== Data records

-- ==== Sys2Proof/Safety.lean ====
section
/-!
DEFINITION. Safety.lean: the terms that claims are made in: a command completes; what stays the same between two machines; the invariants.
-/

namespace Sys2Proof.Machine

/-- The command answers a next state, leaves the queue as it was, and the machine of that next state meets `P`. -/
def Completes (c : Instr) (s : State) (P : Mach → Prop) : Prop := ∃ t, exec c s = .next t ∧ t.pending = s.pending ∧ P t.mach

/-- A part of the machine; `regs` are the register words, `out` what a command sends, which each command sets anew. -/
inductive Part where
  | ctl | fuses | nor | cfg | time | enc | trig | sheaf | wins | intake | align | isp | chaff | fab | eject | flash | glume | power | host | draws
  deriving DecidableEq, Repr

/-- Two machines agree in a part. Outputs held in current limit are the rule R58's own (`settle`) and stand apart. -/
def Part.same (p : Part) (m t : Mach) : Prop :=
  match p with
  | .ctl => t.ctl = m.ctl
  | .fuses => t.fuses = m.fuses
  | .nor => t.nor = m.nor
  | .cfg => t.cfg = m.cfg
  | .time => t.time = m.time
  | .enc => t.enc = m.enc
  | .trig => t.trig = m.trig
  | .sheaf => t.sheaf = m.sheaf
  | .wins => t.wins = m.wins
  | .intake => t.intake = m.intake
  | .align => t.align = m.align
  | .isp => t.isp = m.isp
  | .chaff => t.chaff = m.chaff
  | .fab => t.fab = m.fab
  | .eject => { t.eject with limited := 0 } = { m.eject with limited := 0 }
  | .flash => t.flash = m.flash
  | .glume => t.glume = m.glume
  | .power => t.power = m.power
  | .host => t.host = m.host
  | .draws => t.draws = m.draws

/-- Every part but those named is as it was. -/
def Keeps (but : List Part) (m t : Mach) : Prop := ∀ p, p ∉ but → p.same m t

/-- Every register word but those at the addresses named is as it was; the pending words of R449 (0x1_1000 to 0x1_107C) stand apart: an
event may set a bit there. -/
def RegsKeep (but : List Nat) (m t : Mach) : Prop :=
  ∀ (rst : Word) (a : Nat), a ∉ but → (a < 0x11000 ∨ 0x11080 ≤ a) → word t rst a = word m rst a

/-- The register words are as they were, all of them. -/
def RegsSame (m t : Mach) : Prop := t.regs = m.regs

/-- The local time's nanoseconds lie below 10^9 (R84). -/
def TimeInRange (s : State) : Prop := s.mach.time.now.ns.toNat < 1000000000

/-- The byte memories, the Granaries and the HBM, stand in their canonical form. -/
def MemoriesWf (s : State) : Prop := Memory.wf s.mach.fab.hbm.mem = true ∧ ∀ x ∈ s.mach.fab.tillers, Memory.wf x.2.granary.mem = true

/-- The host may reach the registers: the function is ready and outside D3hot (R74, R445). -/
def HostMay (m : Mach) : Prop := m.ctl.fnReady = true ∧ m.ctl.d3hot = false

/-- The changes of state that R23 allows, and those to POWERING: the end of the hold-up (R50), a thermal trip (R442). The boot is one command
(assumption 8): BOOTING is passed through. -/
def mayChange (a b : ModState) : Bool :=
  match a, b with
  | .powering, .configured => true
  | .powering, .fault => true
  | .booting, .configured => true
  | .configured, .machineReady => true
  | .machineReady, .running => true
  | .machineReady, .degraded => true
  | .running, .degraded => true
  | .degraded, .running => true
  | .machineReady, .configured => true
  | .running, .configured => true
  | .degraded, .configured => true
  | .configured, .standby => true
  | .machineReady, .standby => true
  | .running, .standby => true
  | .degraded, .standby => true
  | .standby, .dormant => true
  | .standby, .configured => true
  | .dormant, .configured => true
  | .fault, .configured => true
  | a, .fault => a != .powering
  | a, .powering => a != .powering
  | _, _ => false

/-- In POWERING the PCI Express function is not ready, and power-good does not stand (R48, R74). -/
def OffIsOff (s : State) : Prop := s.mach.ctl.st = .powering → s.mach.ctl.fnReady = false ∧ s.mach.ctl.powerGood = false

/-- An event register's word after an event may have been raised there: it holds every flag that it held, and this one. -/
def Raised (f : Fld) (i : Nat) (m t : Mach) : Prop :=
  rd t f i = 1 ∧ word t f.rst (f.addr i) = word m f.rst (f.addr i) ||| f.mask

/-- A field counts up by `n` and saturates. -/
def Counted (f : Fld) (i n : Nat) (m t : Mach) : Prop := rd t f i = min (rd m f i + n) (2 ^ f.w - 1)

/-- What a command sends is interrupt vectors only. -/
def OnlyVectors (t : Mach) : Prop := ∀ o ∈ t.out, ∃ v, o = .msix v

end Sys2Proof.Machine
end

====

Task brief: Go back to the start of the listing above. Reproduce each line exactly, ending with the line that contains "The command answers".

Answer area:
-- ==== Sys2Proof/Safety.lean ====
section
/-!
DEFINITION. Safety.lean: the terms that claims are made in: a command completes; what stays the same between two machines; the invariants.
-/

namespace Sys2Proof.Machine

/-- The command answers a next state, leaves the queue as it was, and the machine of that next state meets `P`. -/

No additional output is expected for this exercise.